Os jovens hoje estão em crise. Porquê?

Saudações amigo leitor.
Foi pensando em si que decidi escrever este texto com o objectivo de trazer uma reflexão sobre a actualidade juvenil.
 

Estou certo de que ha bem pouco tempo deve ter visto ou ouvido falar sobre uma oportunidade de emprego onde mil (1000) ou mais candidatos disputam vinte (20) vagas de emprego. Acredito que terá se preocupado com o destino incerto dos não-admitidos no tocante ao afecto e sua integração social.
Nos dias que correm nas ruas e noutros locais é frequente deparar com jovens com aspecto de crise dada a falta de emprego ou pelo emprego mal remunerado. Nos casos gerais a crise é fruto da falta de emprego ou por existência de empregos que conferem baixas remunerações. Todavia, os jovens constituem a população mais preparada, formada, informada e educada mas também a faixa que tem mais desempregados. Que PARADOXAL!
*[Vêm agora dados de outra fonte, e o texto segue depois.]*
-- ==== Sys2Proof/Machine/Collect.lean ====
section
/-! DEFINITION. The COLLECTIVE engine: Mordant descriptors, bulk all-reduce, all-to-all and inter-stage queues (12 R407 to R417), and a group
CLOSE. -/

namespace Sys2Proof.Machine

def St.queueTimeout : BitVec 16 := 0x1003
def St.queueOrder : BitVec 16 := 0x1004

/-- W of a descriptor (12 Table 3). -/
def collWait (d : Desc) : Nat := if d.fld 28 4 = 0 then 1000 else d.fld 28 4

/-- An operation of a descriptor is put in line. -/
def pushOp (s : State) (r : Nat) (d : Desc) (kind : Nat) (fmts lanes : List Nat) (root idx : Nat) : State :=
  { s with mordantWait := s.mordantWait ++ [⟨d.fld 20 1, kind, fmts, lanes, root, collWait d, r, d.seq, idx⟩] }

/-- An operation of a descriptor has an FP32 or FP64 SUM lane, on a group without COLOURFAST (13 R431). -/
def sumLoose (s : State) (d : Desc) : Bool :=
  decide (d.op ≤ 2) && !bitAt (groupWord s (d.fld 20 1)) 1 &&
    (List.range (d.fld 21 1)).any (fun i => d.fld (22 + i) 1 == 5 || d.fld (22 + i) 1 == 6)

/-- The start of a COLLECTIVE descriptor: an invalid one fails, and so does, in Colourfast mode, one whose sum depends on order, which sends nothing (13
R431); another begins. -/
def collStart (r : Nat) (seq : BitVec 32) (op : Nat) (ok : State → Desc → Bool) (s : State) (k : Desc → State) : State :=
  match startable s r seq 9 op with
  | none => s
  | some d =>
    if !ok s d then endDesc s r d St.collInvalid 0
    else if pfld s d.part Reg.detCtrl 0 1 == 1 && sumLoose s d then endDesc s r d St.colourfast 0
    else k d

/-! ### Mordant descriptors -/

/-- The body of OPs 0 to 3 is valid (12 R394, R407). -/
def morBodyOk (s : State) (d : Desc) : Bool :=
  let g := d.fld 20 1
  let n := d.fld 21 1
  let t := groupTree s g
  groupUsable s d.part g && (if d.op = 3 then n == 0 else decide (1 ≤ n) && decide (n ≤ 4)) &&
    (List.range n).all (fun i => laneFmtOk (d.fld (22 + i) 1)) && decide (d.fld 28 4 ≤ 10000000) &&
    (!(d.op == 1 || d.op == 2) || (decide (d.fld 26 2 < t.size) && !t.holes.contains (t.node s (t.place (d.fld 26 2)))))

/-- ALLREDUCE, REDUCE, BROADCAST and BARRIER start: SRC is read where this member gives a value (12 R396, R407). -/
def morDescriptor (op r : Nat) (seq : BitVec 32) (s : State) : State :=
  collStart r seq op morBodyOk s (fun d =>
    let n := d.fld 21 1
    let gives := op ≠ 3 && (op ≠ 2 || morRank s (d.fld 20 1) == d.fld 26 2)
    match (if gives then readVa s d.part (d.fld 32 6) (16 * n) else .ok []) with
    | .error e => endMem s r d St.dmaAddress e 0
    | .ok bs => pushOp (startWork s r d .idle) r d op ((List.range n).map (fun i => d.fld (22 + i) 1)) (if gives then lanesOf n bs else []) (d.fld 26 2) 0)

/-! ### Bulk all-reduce -/

/-- The body of a BULK_ALLREDUCE is valid (12 R408). -/
def bulkBodyOk (s : State) (d : Desc) : Bool :=
  groupUsable s d.part (d.fld 20 1) && (groupTree s (d.fld 20 1)).holes.isEmpty && decide (d.fld 21 1 ≤ 3) && decide (1 ≤ d.fld 24 4) &&
    decide (d.fld 24 4 ≤ 2 ^ 30) && decide (d.fld 28 4 ≤ 10000000)

/-- BULK_ALLREDUCE starts with the Mordant MIN and MAX of its check value (12 R408; log entry 27). -/
def bulkStart (r : Nat) (seq : BitVec 32) (s : State) : State :=
  collStart r seq 4 bulkBodyOk s (fun d =>
    let t := groupTree s (d.fld 20 1)
    let me := t.place (morRank s (d.fld 20 1))
    let nb := fun (a k : Nat) => t.node s (me.put a ((me.at a + k) % t.e a))
    let w : BulkWork := ⟨0, (List.range 3).map (fun a => nb a (t.e a - 1)), (List.range 3).map (fun a => nb a 1), bulkSteps t me (d.fld 24 4), 0, false, []⟩
    let c := crc64 0 (leBytes 1 (d.fld 21 1) ++ leBytes 4 (d.fld 24 4) ++ leBytes 6 (d.fld 38 6))
    pushOp (startWork s r d (.bulk w)) r d 0 [0x0B, 0x13] [c, c] 0 0)

/-- Received elements combined with or put in place of this member's (12 R395, R408). -/
def bulkApply (ty : Nat) (gather : Bool) (mine got : List Byte) : List Byte :=
  let n := bulkBytes ty
  let lt := match ty with | 0 => 5 | 1 => 6 | 2 => 0 | _ => 2
  if gather then got
  else (List.range (mine.length / n)).flatMap (fun i => leBytes n (laneElem lt 0 (leField got (n * i) n) (leField mine (n * i) n)))

/-- The barrier that ends a phase, or that another member's silence has already failed (12 R406). -/
def barrierEnded (s : State) (g : Nat) : Bool := match morCtx s g (morNext s g) with | some c => c.ended | none => false

/-- A running bulk all-reduce goes on as far as it can: it sends the present step's segment, takes the one that has arrived, and enters the
barrier after its last step (12 R408). -/
def bulkRun : Nat → Nat → BitVec 32 → State → State
  | 0, _, _, s => s
  | f + 1, r, seq, s =>
    match findDesc s r seq with
    | none => s
    | some d =>
      match d.work with
      | .bulk w =>
        let es := bulkBytes (d.fld 21 1)
        if w.stage ≠ 1 then s
        else if barrierEnded s (d.fld 20 1) then pushOp (setBulk s r d { w with stage := 2 }) r d 3 [] [] 0 1
        else match w.steps[w.done]? with
        | none => pushOp (setBulk s r d { w with stage := 2 }) r d 3 [] [] 0 1
        | some st =>
          if !w.sent then
            (match readVa s d.part (d.fld 32 6 + st.sendLo * es) ((st.sendHi - st.sendLo) * es) with
            | .error e => endMem (bulkLost s d) r d St.dmaAddress e 0
            | .ok bs =>
              let s1 := setBulk s r d { w with sent := true }
              let s2 := if bs.isEmpty then s1 else { s1 with vatQueue := s1.vatQueue ++ [⟨d.part, .engine r seq, 0, w.after.getD st.axis 0, d.fld 38 6 + st.sendLo * es,
                bitAt (groupWord s (d.fld 20 1)) 2, 1, bs.length, bs⟩] }
              bulkRun f r seq s2)
          else
            let next := { w with done := w.done + 1, sent := false, inbox := w.inbox.filter (fun x => x.1 != w.done) }
            if st.recvLo = st.recvHi then bulkRun f r seq (setBulk s r d next)
            else match w.inbox.find? (fun x => x.1 == w.done) with
            | none => s
            | some (_, got) =>
              let a := d.fld 32 6 + st.recvLo * es
              match readVa s d.part a got.length with
              | .error e => endMem (bulkLost s d) r d St.dmaAddress e 0
              | .ok mine => match writeVa s d.part a (bulkApply (d.fld 21 1) st.gather mine got) with
                | .error e => endMem (bulkLost s d) r d St.dmaAddress e 0
                | .ok s1 => bulkRun f r seq (setBulk s1 r d next)
      | _ => s

/-! ### All-to-all -/

/-- The body of an ALLTOALLV is valid (12 R410). -/
def atoaBodyOk (s : State) (d : Desc) : Bool :=
  let rb := d.fld 24 4
  groupUsable s d.part (d.fld 20 1) && decide (8 ≤ rb) && decide (rb ≤ 65536) && rb % 8 == 0 && decide (d.fld 28 4 ≤ 10000000)

/-- Data of an all-to-all to the window of a member: a Vat write, or a write of this member's own window. -/
def atoaSend (r : Nat) (d : Desc) (acc : Except MemErr (State × Nat)) (x : Nat × Nat × List Byte) : Except MemErr (State × Nat) :=
  match acc with
  | .error e => .error e
  | .ok (s, n) =>
    if x.2.2.isEmpty then .ok (s, n)
    else if x.1 = nodeId s then (match writeVa s d.part (exportVa s d.part + x.2.1) x.2.2 with
      | .error e => .error e
      | .ok s1 => .ok (s1, n))
    else .ok ({ s with vatQueue := s.vatQueue ++ [⟨d.part, .engine r d.seq, 0, x.1, x.2.1, bitAt (groupWord s (d.fld 20 1)) 2, 1, x.2.2.length, x.2.2⟩] }, n + 1)

/-- A list of 4-byte numbers in memory. -/
def readWords (s : State) (p a n : Nat) : Except MemErr (List Nat) :=
  match readVa s p a (4 * n) with
  | .error e => .error e
  | .ok bs => .ok ((List.range n).map (fun i => leField bs (4 * i) 4))

/-- Sum of the numbers before position `i`. -/
def sumBefore (l : List Nat) (i : Nat) : Nat := (l.take i).foldl (· + ·) 0
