/-! ### The stack test port -/

/-- A valid region has a footprint in a stack (09 R288). -/
def stackUsed (s : State) (stack : Nat) : Bool :=
  (List.range 64).any (fun n =>
    let w := regionWord s n
    let f := modeFirstStack (fieldOf w 1 3) (fieldOf w 8 4)
    bitAt w 0 && decide (f ≤ stack) && decide (stack < f + modeStacks (fieldOf w 1 3)))

/-- RESULT of a test-port request, 1 where it starts (09 HMC_1500_CTRL). -/
def testResult (s : State) (stack op : Nat) : Nat :=
  if 4 < op then 2 else if op = 4 ∧ stackUsed s stack then 3 else if !stackReady s stack then 4 else 1

/-- A write of GO to HMC_1500_CTRL with an operation code that `ops` allows (09 R301). -/
def testStart (ops : Nat → Bool) (view : Nat) (v : Word) (s : State) : State :=
  let w := v.toNat
  let op := fieldOf w 8 4
  if !bitAt w 16 || !ops op || !alive s then s
  else match actionWrite s view Reg.hmc1500Ctrl v with
  | none => s
  | some s1 =>
    let res := testResult s (fieldOf w 0 4) op
    if res = 1 then { setResult s1 Reg.hmc1500Ctrl 16 1 20 3 1 with testPort := some (fieldOf w 0 4, op) }
    else setResult s1 Reg.hmc1500Ctrl 16 0 20 3 res

/-- The bytes of a stack zeroed, and its bad marks gone (16 R561; after a self-test log entry 24). -/
def zeroStack (s : State) (k : Nat) : State :=
  let s1 := zeroRange s (hbmKey k 0 0) (hbmKey (k + 1) 0 0)
  { s1 with bad := s1.bad.filter (fun x => decide (x < hbmKey k 0 0 / 32) || decide (hbmKey (k + 1) 0 0 / 32 ≤ x)) }

/-- What operation 3 returns: for bank group i of the stack, in 4 bits from bit 4 i, the replacement rows left, at most 15, in the pseudo-channel
that `Config.repairView` picks; the spec gives one value a bank group and not which of the 32 pseudo-channels it is of (log entry 12). -/
def repairData (s : State) (k : Nat) : Nat :=
  (List.range 8).foldl (fun w i => w + min 15 (rowsLeft s (bankGroup k (Config.repairView k % 32) (4 * i))) * 16 ^ i) 0

/-- The on-die ECC log of a stack: the errors counted and the last failing row (09 Table 7). -/
def eccLogOf (s : State) (k : Nat) : Nat × Nat := sget (fun _ => (0, 0)) s.eccLog k

/-- TEST_PORT_DONE: HMC_1500_DATA holds the operation's data: the log and the repair resources that the model keeps, or the word that the stack gives for its
identity, its temperature or its self-test (09 Table 7). -/
def testPortDone (reading : Word) (s : State) : State :=
  match s.testPort with
  | none => s
  | some (k, op) =>
    let s1 := setResult { s with testPort := none } Reg.hmc1500Ctrl 16 0 20 3 0
    let v := match op with
      | 1 => reading.toNat % 256
      | 2 => (eccLogOf s k).1 % 2 ^ 32 + (eccLogOf s k).2 % 2 ^ 32 * 2 ^ 32
      | 3 => repairData s k
      | _ => reading.toNat
    let s2 := setReg s1 (okey Reg.hmc1500Data) v
    match op with
    | 1 => setRfld s2 (okey (Reg.hmcStackStatus + 8 * k)) 8 8 v
    | 2 => { s2 with eccLog := sset (fun _ => (0, 0)) s2.eccLog k (0, 0) }
    | 4 => zeroStack s2 k
    | _ => s2

/-! ### Lake spare ways -/

/-- The partition that holds a Lake way on an A-die (09 R274). -/
def wayPart (s : State) (die way : Nat) : Option Nat :=
  (List.range 8).find? (fun p => partValid s p && bitAt (ofld s (Reg.lakWays + 8 * p) 0 16) way && (partDies s p).contains die)

/-- A way array is withdrawn: its set group runs with one way fewer (09 R278). -/
def wayWithdraw (s : State) (die array : Nat) : State :=
  let k := Reg.lakWayStatus + 8 * die
  let s1 := setRfld { s with wayGone := s.wayGone ++ [(die, array)] } (okey k) 16 8 (satNat 8 (ofld s k 16 8 + 1))
  healthRefresh (withdrawnRecord (spareEnd s1 4 die array) 4 array 0 (die * 4096) (wayPart s die (array % 16)))

/-- LAKE_WAY_SPARE_IN: a worn array starts being copied to its set group's spare, or is withdrawn where the spare is used (09
R277, R278, 14 R463). -/
def lakeWaySpareIn (die array : Nat) (s : State) : State :=
  if !withdrawMay s 4 die array || s.wayGone.contains (die, array) || (sget (fun _ => none) s.wayMove die).isSome then s
  else if bitAt (ofld s (Reg.lakWayStatus + 8 * die) 0 16) (array / 16) then wayWithdraw s die array
  else if !spareMay s 4 die array then s
  else { s with wayMove := sset (fun _ => none) s.wayMove die (some array) }

/-- LAKE_WAY_COPY_DONE: the spare replaces the array (09 R277). -/
def lakeWayCopyDone (die array : Nat) (s : State) : State :=
  if sget (fun _ => none) s.wayMove die ≠ some array then s
  else
    let k := Reg.lakWayStatus + 8 * die
    let s1 := setRfld { s with wayMove := sset (fun _ => none) s.wayMove die none } (okey k) (array / 16) 1 1
    healthRefresh (spareRecord (spareEnd s1 4 die array) 4 array (array / 16 * 17 + array % 16) (array / 16 * 17 + 16)
      (16 - popcount 16 (ofld s1 k 0 16)) 0 (die * 4096) (wayPart s die (array % 16)))

/-! ### Memory initialisation -/

/-- The memory of a power domain that came on, initialised (16 R561): an A-die uncore's two stacks, a P-die's SRAM, a tile
array's scratchpads and accumulator sets; a Lake has no content of its own here. -/
def initDomain (s : State) (d : Nat) : State :=
  if 14 ≤ d ∧ d < 22 then
    let k := 2 * (d - 14)
    [k, k + 1].foldl (fun s j => setRfld (zeroStack s j) (okey (Reg.hmcStackStatus + 8 * j)) 0 1 1) s
  else if d < 2 then zeroRange s (sramKey d 0) (sramKey (d + 1) 0)
  else if 22 ≤ d then
    let k := d - 22
    let s1 := zeroRange s (spKey (168 * k) 0) (spKey (168 * (k + 1)) 0)
    { s1 with tiles := sclear s1.tiles (168 * k) (168 * (k + 1)) }
  else s

/-- MEMORY_INIT_DONE: the domain's memory may be granted; at boot the last domain ends the boot's memory phase (16 R527, R561). -/
def memoryInitDone (d : Nat) (s : State) : State :=
  if !s.initing.contains d || !alive s then s
  else
    let s1 := initDomain { s with initing := s.initing.filter (· != d) } d
    if s1.boot == .memInit && s1.initing.isEmpty then { s1 with boot := .done } else s1

/-! ### Meanings -/

/-- PBANK_HANDOVER. -/
def execPbankHandover (view d : Nat) (v : Word) (s : State) : Host.Outcome State Fault Refusal := onUnit (d < 2) (pbankHandover view d v s)
/-- PBANK_DRAIN_DONE. -/
def execPbankDrainDone (d b : Nat) (s : State) : Host.Outcome State Fault Refusal := onUnit (d < 2 && b < 64) (pbankDrainDone d b s)
/-- PATROL_READ. -/
def execPatrolRead (stack pc : Nat) (ecc : Ecc) (s : State) : Host.Outcome State Fault Refusal := onUnit (stack < 16 && pc < 32) (patrolRead stack pc ecc s)
/-- HMC_REPAIR_DONE. -/
def execHmcRepairDone (repaired : Bool) (s : State) : Host.Outcome State Fault Refusal := .next (hmcRepairDone repaired s)
/-- READ_DEVICE_IDENTITY, and the refusal of an undefined operation code. -/
def execReadDeviceIdentity (view : Nat) (v : Word) (s : State) : Host.Outcome State Fault Refusal := .next (testStart (fun op => op == 0 || decide (4 < op)) view v s)
/-- READ_TEMPERATURE. -/
def execReadTemperature (view : Nat) (v : Word) (s : State) : Host.Outcome State Fault Refusal := .next (testStart (· == 1) view v s)
/-- READ_CLEAR_ECC_LOG. -/
def execReadClearEccLog (view : Nat) (v : Word) (s : State) : Host.Outcome State Fault Refusal := .next (testStart (· == 2) view v s)
/-- READ_REPAIR_RESOURCES. -/
def execReadRepairResources (view : Nat) (v : Word) (s : State) : Host.Outcome State Fault Refusal := .next (testStart (· == 3) view v s)
/-- MEMORY_BIST. -/
def execMemoryBist (view : Nat) (v : Word) (s : State) : Host.Outcome State Fault Refusal := .next (testStart (· == 4) view v s)
/-- TEST_PORT_DONE. -/
def execTestPortDone (reading : Word) (s : State) : Host.Outcome State Fault Refusal := .next (testPortDone reading s)
/-- LAKE_WAY_SPARE_IN. -/
def execLakeWaySpareIn (die array : Nat) (s : State) : Host.Outcome State Fault Refusal := onUnit (die < 8 && array < 256) (lakeWaySpareIn die array s)
/-- LAKE_WAY_COPY_DONE. -/
def execLakeWayCopyDone (die array : Nat) (s : State) : Host.Outcome State Fault Refusal := onUnit (die < 8 && array < 256) (lakeWayCopyDone die array s)

end Sys2Proof.Machine
end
Uma das razões da crise gerada pelo desemprego é que as empresas ou instituições para manter a produtividade ou melhor prestação de serviços, optam pelos mais experientes na hora de admitir novos trabalhadores. E porque a juventude representa a fasquia populacional menos experiente, nessa corrida tem menores chances para sua admissão.
Doutro lado, a crise é gerada pelos baixos salários e a exigência de altos níveis acadêmicos para o mercado de emprego.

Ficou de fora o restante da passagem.